Temenos has a strong case to make on all these points. For starters, we have already enabled a major US bank to use the FedNow service, and are currently talking with many more to do the same. So we know what’s involved. Though we are very experienced, with over 50 sites around the world licensed for instant payments supporting 14 different schemes in 25 countries, every new method has nuances that need to be navigated. Having incorporated FedNow into our Temenos Instant Payments framework solution, we have learned about its unique features and demands, such as its encryption protocols, message handling and requirements for a bank’s production readiness. That knowledge is ready to be applied to others, today. 

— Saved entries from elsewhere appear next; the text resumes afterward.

-- ==== Sys2Proof/Safety.lean ====
section
/-! DEFINITION. The words in which the statements speak of a run: when nothing is left for the end of a command's step, when a
host command passes the acceptance checks and in what state its effect then runs, and the invariants of the block. -/

namespace Sys2Proof.Machine

/-! ### The end of a step -/

/-- Nothing is left for the end of the tick: no mode trigger is asserted (R45) and no digest of the peer waits for the own one
(R63). -/
abbrev Settled (s : State) : Prop := s.sys.triggers = [] ∧ s.pair.peerDigests = []

/-- Nothing waits for the end of the tick or for the beginning of the next: the state is settled, and no written parameter value waits
for a tick (R386, R441, R543). -/
abbrev Quiet (s : State) : Prop := s.sys.triggers = [] ∧ s.pair.peerDigests = [] ∧ s.cfgPending.any waitsTick = false

/-- No mode trigger outlives the command in which it was asserted (R45). -/
abbrev NoTriggerLeft (s : State) : Prop := s.sys.triggers = []

/-! ### Canonical form -/

/-- The memories of the solver address map stand in canonical form (R139). -/
def Solv.canonical (v : Solv) : Bool := Memory.wf v.test && v.locals.all Region.wf && Region.wf v.work && Region.wf v.ddr

/-- The TCMs of both control engines and the memories of the solver address map, the parameters in effect, the signature counters and
the tables of error counts stand in canonical form, so that what they hold is equal exactly if it reads the same; and the occupied key
slots stand in ascending order. -/
def Canonical (s : State) : Bool :=
  s.ctrl.engines.toList.all (fun x => Memory.wf x.code && Memory.wf x.data) && s.solv.canonical &&
    tableWf pdflt s.cfg && tableWf (fun _ => 0) s.sec.counters && tableWf (fun _ => 0) s.intg.timeouts &&
    tableWf (fun _ => 0) s.intg.ceCount && tableWf (fun _ => 0) s.intg.blockErrors &&
    decide ((s.sec.slots.map (·.1)).Pairwise (· < ·))

/-! ### Instructions of a control engine (R245, R250, R274) -/

/-- An engine whose first execution is about to run an instruction, `dt` µs later: a first instruction starts the execution. -/
def started (dt : Nat) (e : Fin 2) (s : State) : Engine := startRun (elapse dt s) e (engOf s e)

/-- Tasks execute, and the running execution `r` of an engine stands at an instruction word, the executions `below` under it. -/
structure Stands (dt : Nat) (e : Fin 2) (word : Nat) (r : Run) (below : List Run) (s : State) : Prop where
  quiet : Quiet s
  at_ : atWord s e word = true
  runs : (started dt e s).runs = r :: below

/-- A pc lies in the code TCM with room for one instruction. -/
abbrev InCode (pc : W32) : Prop := 0x40000 ≤ pc.toNat ∧ pc.toNat + 4 ≤ 0x80000

/-- The running execution of an engine has become `r` and its data TCM `data`; nothing else has changed. -/
def ran (dt : Nat) (e : Fin 2) (r : Run) (below : List Run) (data : Memory) (s : State) : State :=
  setEng e { started dt e s with data := data, runs := r :: below } (elapse dt s)

/-! ### The pair link (R58 to R60) -/

/-- A message of a type with its content comes over the pair link to a device of a keyed pair whose main domain runs; its tag
verifies. -/
abbrev PairMessage (kind : Nat) (content tag : Bytes) (s : State) : Prop :=
  Quiet s ∧ paired s = true ∧ pairKeyed s = true ∧ mainRuns s = true ∧ s.hif.up = true ∧ tag = pairTag s kind content

/-! ### The servo (R425, R430) -/

/-- An INCREMENT within its range. -/
abbrev IncrementOk (n : Nat) : Prop := 0x03FEF9DB23 ≤ n ∧ n ≤ 0x04010624DD

/-- A locked servo has used an offset without a step: it keeps the offset, counts it if it is above four times LOCK_THRESHOLD, and
writes a frequency estimate and an INCREMENT, whose values are its own (log entry 25). -/
def Tracked (off : Int) (s t : State) : Prop :=
  ∃ inc est, IncrementOk inc ∧ IncrementOk est ∧
    t = { s with
      clock := { s.clock with increment := inc },
      time := { s.time with
        offset := off, fromRtc := false, freqEst := est,
        badRun := if 4 * lockThreshold s < off.natAbs then s.time.badRun + 1 else 0 },
      draws := s.draws + 2 }

/-! ### Acceptance of a host command (R76 to R79, R95 to R99, R561 to R568) -/

/-- The request that a command's effect is given. -/
def requestOf (c : Cmd) (q : Env) (pl : Bytes) (a : Auth) : Req := let p := envPkt c.op q pl; ⟨p.org, p.hdr, p.payload, a⟩

/-- The sequence number after the packet's is the one expected next on its transport (R79). -/
def sequenced (q : Env) (s : State) : State :=
  setLink q.tr { linkOf s q.tr with expected := some (q.seq + 1) } s

/-- The state once the packet of a command has passed checks 2 to 7: the sequence number after its own is expected, and the idle
time of the session that it carries starts again (R79, R98). -/
def received (c : Cmd) (q : Env) (pl : Bytes) (s : State) : State := touchSession (envPkt c.op q pl) (sequenced q s)

/-- The state once the command is accepted: in addition the counter of its signature is written, its opcode stands among the
newest, and its tag is EXECUTING (R89, R96, R537, R565). -/
def accepted (c : Cmd) (q : Env) (pl : Bytes) (a : Auth) (s : State) : State :=
  accept (envPkt c.op q pl) a .now (received c q pl s)

/-- The packet of a command passes checks 1 to 5 (R76 to R79). -/
def passesFraming (c : Cmd) (q : Env) (pl : Bytes) (s : State) : Bool :=
  let p := envPkt c.op q pl
  hostOpen s && !(q.tr == .xspi && !rxReady s) && !(q.tr == .udp && !udpAdmits s q.srcIp.toNat) && decide (p.size ≤ 4268) &&
    (c.op == 0x0201 || (linkOf s q.tr).expected.getD q.seq == q.seq) && (overrunReason p (sequenced q s)).isNone &&
    headerOk p.hdr && p.size == 16 + p.hdr.length + trailerBytes p.hdr.verFlags + 4 && c.lens p.hdr.length

/-- The command passes every acceptance check that does not depend on what it asks for, and who authorises it; none if one of
the checks fails. -/
def admission (c : Cmd) (q : Env) (pl : Bytes) (s : State) : Option Auth :=
  let p := envPkt c.op q pl
  let s' := sequenced q s
  if passesFraming c q pl s && c.legal p s' then
    match authCheck (c.need p s') p s' with
    | .ok a =>
      let r := received c q pl s
      if (r.sys.resetPending.isSome && c.op != 0x0101 && c.op != 0x0120) || metroBars c p a r then none else some a
    | .fail _ _ => none
  else none

/-- Every check of a command that does not depend on what it asks for passes, and `a` authorises it. -/
abbrev Admitted (c : Cmd) (q : Env) (pl : Bytes) (a : Auth) (s : State) : Prop := admission c q pl s = some a

/-- What is known of an admitted host command when its effect runs: nothing else is left for the step, every check up to what it
asks for has passed at the time it arrives, and it executes at once, not from the log of a paired device (R61, R565). -/
structure Arrives (c : Cmd) (dt : Nat) (q : Env) (pl : Bytes) (a : Auth) (s : State) : Prop where
  quiet : Quiet s
  admitted : Admitted c q pl a (elapse dt s)
  direct : logs c pl s = false

/-- The result of a command is HELD under its tag and delivered (R89, R91). -/
def answered (q : Env) (status : Nat) (body : Bytes) (s : State) : State := complete q.tag.toNat status false body s

/-- The row completes at once: whenever its command arrives and `ok` holds of the request and the state, `exec` answers the next
state in which the effect is made on the accepted state and the result, with `status` and `body`, is HELD under the tag and
delivered (R89, R91). -/
def Completes (i : Nat → Env → Bytes → Instr) (c : Cmd) (ok : Req → State → Prop) (status : Nat) (body : Req → State → Bytes)
    (effect : Req → State → State) : Prop :=
  ∀ dt q pl a s, Arrives c dt q pl a s → ok (requestOf c q pl a) (elapse dt s) →
    exec (i dt q pl) s =
      .next (answered q status (body (requestOf c q pl a) (accepted c q pl a (elapse dt s)))
        (effect (requestOf c q pl a) (accepted c q pl a (elapse dt s))))

/-- The row begins work that ends later: its tag stays EXECUTING and waits for `w` (R89). -/
def Begins (i : Nat → Env → Bytes → Instr) (c : Cmd) (ok : Req → State → Prop) (w : Req → State → Wait)
    (effect : Req → State → State) : Prop :=
  ∀ dt q pl a s, Arrives c dt q pl a s → ok (requestOf c q pl a) (elapse dt s) →
    exec (i dt q pl) s =
      .next (setWait q.tag.toNat (w (requestOf c q pl a) (accepted c q pl a (elapse dt s)))
        (effect (requestOf c q pl a) (accepted c q pl a (elapse dt s))))

/-- The row is answered OK with `body`, its result HELD and delivered, and then does `after`, which also sees the accepted state
(R89, R91, R571). -/
def CompletesThen (i : Nat → Env → Bytes → Instr) (c : Cmd) (ok : Req → State → Prop) (body : Req → State → Bytes)
    (effect : Req → State → State) (after : Req → State → State → State) : Prop :=
  ∀ dt q pl a s, Arrives c dt q pl a s → ok (requestOf c q pl a) (elapse dt s) →
    exec (i dt q pl) s =
      .next (after (requestOf c q pl a) (accepted c q pl a (elapse dt s))
        (answered q stOK (body (requestOf c q pl a) (accepted c q pl a (elapse dt s)))
          (effect (requestOf c q pl a) (accepted c q pl a (elapse dt s)))))

/-- The row, which takes no tag, is answered at once with `status`, the flags of R92 and `body`, and nothing is HELD; its reply holds
the credits that its packet took (R83, R88, R92, R94). -/
def Replies (i : Nat → Env → Bytes → Instr) (c : Cmd) (ok : Req → State → Prop) (status : Nat) (body : Req → State → Bytes)
    (effect : Req → State → State) : Prop :=
  ∀ dt q pl a s, Arrives c dt q pl a s → ok (requestOf c q pl a) (elapse dt s) →
    exec (i dt q pl) s =
      .next (let p := envPkt c.op q pl
        let b := body (requestOf c q pl a) (accepted c q pl a (elapse dt s))
        replyTo p status 0 b (crcsOf p b) (debit c.op p.size) (debit c.op p.size)
          (effect (requestOf c q pl a) (accepted c q pl a (elapse dt s))))

/-- The rows of the host commands that carry a payload, each with its command. -/
def hostRows : List ((Nat → Env → Bytes → Instr) × Cmd) :=
  [(.sysStatus, cmdSysStatus), (.sysModeRequest, cmdModeRequest), (.sysReset, cmdSysReset), (.paramRead, cmdParamRead),
    (.paramWrite, cmdParamWrite), (.resultFetch, cmdResultFetch), (.resultRelease, cmdResultRelease),
    (.snapshotTrigger, cmdSnapshotTrigger), (.snapshotRead, cmdSnapshotRead), (.hifCreditSync, cmdCreditSync),
    (.hifSessionOpen, cmdSessionOpen), (.solvJobSubmit, cmdJobSubmit), (.solvTestWrite, cmdTestWrite),
    (.solvTestRead, cmdTestRead), (.nmodModelLoad, cmdModelLoad)] ++
  [(.nmodModelActivate, cmdModelActivate), (.nmodRoundConfig, cmdRoundConfig), (.nmodResultGet, cmdResultGet),
    (.nmodOptConfig, cmdOptConfig), (.nmodForecastLoad, cmdForecastLoad), (.nmodCalibGet, cmdCalibGet),
    (.nmodCalibAdopt, cmdCalibAdopt), (.sublRegister, cmdSublRegister), (.sublUnregister, cmdSublUnregister),
    (.sublStatus, cmdSublStatus), (.ctrlImageLoad, cmdCtrlImageLoad), (.ctrlOnlineChange, cmdOnlineChange),
    (.ctrlColdStart, cmdColdStart), (.ctrlForceSet, cmdForceSet), (.ctrlForceClear, cmdForceClear)] ++
  [(.ctrlForceList, cmdForceList), (.ctrlTaskControl, cmdTaskControl), (.ctrlTaskStatus, cmdTaskStatus),
    (.melCalWindow, cmdCalWindow), (.billRead, cmdBillRead), (.vaxMove, cmdVaxMove), (.vaxHome, cmdVaxHome),
    (.vaxStatus, cmdVaxStatus), (.timeSet, cmdTimeSet), (.timeTriggerSet, cmdTriggerSet), (.timeCaptureGet, cmdCaptureGet),
    (.rtcSet, cmdRtcSet), (.rtcDstAdjust, cmdDstAdjust), (.rtcAlarmSet, cmdAlarmSet), (.epdDraw, cmdEpdDraw)] ++
  [(.evrRead, cmdEvrRead), (.evrClear, cmdEvrClear), (.secAttest, cmdAttest), (.secLifecycleAdvance, cmdLifecycle),
    (.secIdentityCert, cmdIdentityCert), (.secImageStage, cmdImageStage), (.secImageActivate, cmdImageActivate),
    (.secKeyInstall, cmdKeyInstall), (.secKeyImport, cmdKeyImport), (.secKeyGenerate, cmdKeyGenerate),
    (.secKeySign, cmdKeySign), (.secKeyDelete, cmdKeyDelete), (.secTamperRelease, cmdTamperRelease),
    (.intgFaultRead, cmdFaultRead)]

/-- A selection that SEC_ATTEST attests (R505): the device, the identity key, the import key, or a generated key that exists, or any
such slot in LOCKDOWN. -/
abbrev Attestable (s : State) (sel : Nat) : Prop :=
  sel ≤ 2 ∨ (32 ≤ sel ∧ sel ≤ 63 ∧ ((selected s sel).isSome = true ∨ s.sys.mode = .lockdown))

/-- A chunk that SEC_IMAGE_STAGE takes (R517): the first of an image, `old` being empty, or the next after the bytes `old`. -/
abbrev ImageChunk (s : State) (p old : Bytes) : Prop :=
  let x := imageOf s (fld p 0 1)
  1 ≤ fld p 0 1 ∧ fld p 0 1 ≤ 7 ∧ x.stage ≠ 2 ∧ x.stage ≠ 5 ∧ allZero (slice p 1 3) = true ∧
    ((fld p 4 4 = 0 ∧ old = []) ∨ (fld p 4 4 ≠ 0 ∧ x.stage = 1 ∧ old = x.received ∧ fld p 4 4 = old.length ∧ fld p 8 4 = x.length)) ∧
    512 ≤ fld p 8 4 ∧ fld p 8 4 ≤ imageSlotSize (fld p 0 1)

/-- The class once the chunk is stored behind `old`, its slot that does not run erased, with a stage (R517). -/
def chunkStored (s : State) (p old : Bytes) (stage : Nat) : ImageClass :=
  let x := imageOf s (fld p 0 1)
  setImageSlot (!x.running) .erased { x with stage := stage, verify := 0, length := fld p 8 4, received := old ++ p.drop 12 }

/-- A packet has been rejected: its reply with `status` has gone to its transport at once, and nothing but the host interface, the
event recorder, the outputs and the draw counter has changed; every tag keeps its state (R78). -/
def Refused (q : Env) (status : Nat) (s t : State) : Prop :=
  ∃ h e o d, t = { s with hif := h, evr := e, out := o, draws := d } ∧ h.tags = s.hif.tags ∧
    match q.tr with
    | .xspi => o = s.out ∧ ∃ r, h.xspiQ = s.hif.xspiQ ++ [r] ∧ r.tag = q.tag.toNat ∧ r.status = status
    | .uart => o = s.out ∧ ∃ r, h.uartQ = s.hif.uartQ ++ [r] ∧ r.tag = q.tag.toNat ∧ r.status = status
    | .udp => ∃ r u, o = s.out ++ replyFrames u r ∧ r.org.ip = q.srcIp.toNat ∧ r.org.port = q.srcPort.toNat ∧ r.tag = q.tag.toNat ∧
        r.status = status

end Sys2Proof.Machine
end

The flexibility of our payments solution is another reason why banks should look at Temenos to enable FedNow. With Temenos Payments Hub, banks can start with instant payments and then seamlessly expand to support multiple different payment schemes such as Fedwire, ACH, RTP, X- Border, on one single platform thus maximizing cost efficiencies.

Temenos Payments Hub is licensed by hundreds of banks and financial institutions for multi-jurisdictional, multi-entity, multi-currency, high and low value payment types and payment clearing rails.  It can be deployed on any cloud for banks to run themselves or as SaaS on the Temenos Banking Cloud, delivering continuous updates, ensuring ongoing technical and regulatory compliance support. The breadth and depth of services available on Temenos Banking Cloud enables banks to be more agile to market changes, accelerate time-to-market for new products, automate processes, and ultimately maximize ROI. 

This is early days for FedNow, and the prudent approach may be caution. After all, there is a sense that we have been here before; RTP (Real-Time Payments) has been available in the US since 2017. The big difference this time is that FedNow is a government initiative, primarily designed to bring competition to the banking sector by democratizing payments. That will have the double effect of wider adoption by mid-size and small banks, and by big banks defending their position. The support of the US Treasury also adds more potential use-cases for FedNow, such as making and receiving tax payments and refunds directly from your bank account. 

And then there’s the network effect to also consider. FedNow requires both the sender and receiver to have accounts at banks that are part of the network. One way to achieve that is for both parties to bank with the same provider. The first banks to offer FedNow can position it as a quasi-closed loop, and attract new clients whose primary motivation is to benefit from accessing instant payments. (This is how PayPal, bitcoin, and credit cards before that, became dominant.) The longer a bank waits, the more banks will adopt FedNow, and the weaker this unique selling point becomes. Those banks that do move first in adopting FedNow will be better placed to explore its full potential. While there are some obvious use-cases for FedNow, such as account-to-account transfers, recurring bill payments and insurance, benefits and payroll disbursements, others will be created by banks armed with familiarity with the new system. Microloans, instant POS payments, and even integration with Swift or cryptocurrencies to enable cross-border transactions could be interesting (and profitable) avenues to explore. 

For the banks that enable FedNow with Temenos, this exploration is part of the package. Our leadership status in banking technology has been built on always looking to the next opportunity; always innovating. FedNow is ‘just’ launching, but our involvement began in August 2019, as soon as The Federal Reserve announced it for the first time. And our involvement with instant payments began almost over a decade before that. This experience is why Temenos is ready to help banks enable FedNow now; and why we will be ready to help banks innovate with FedNow into the future.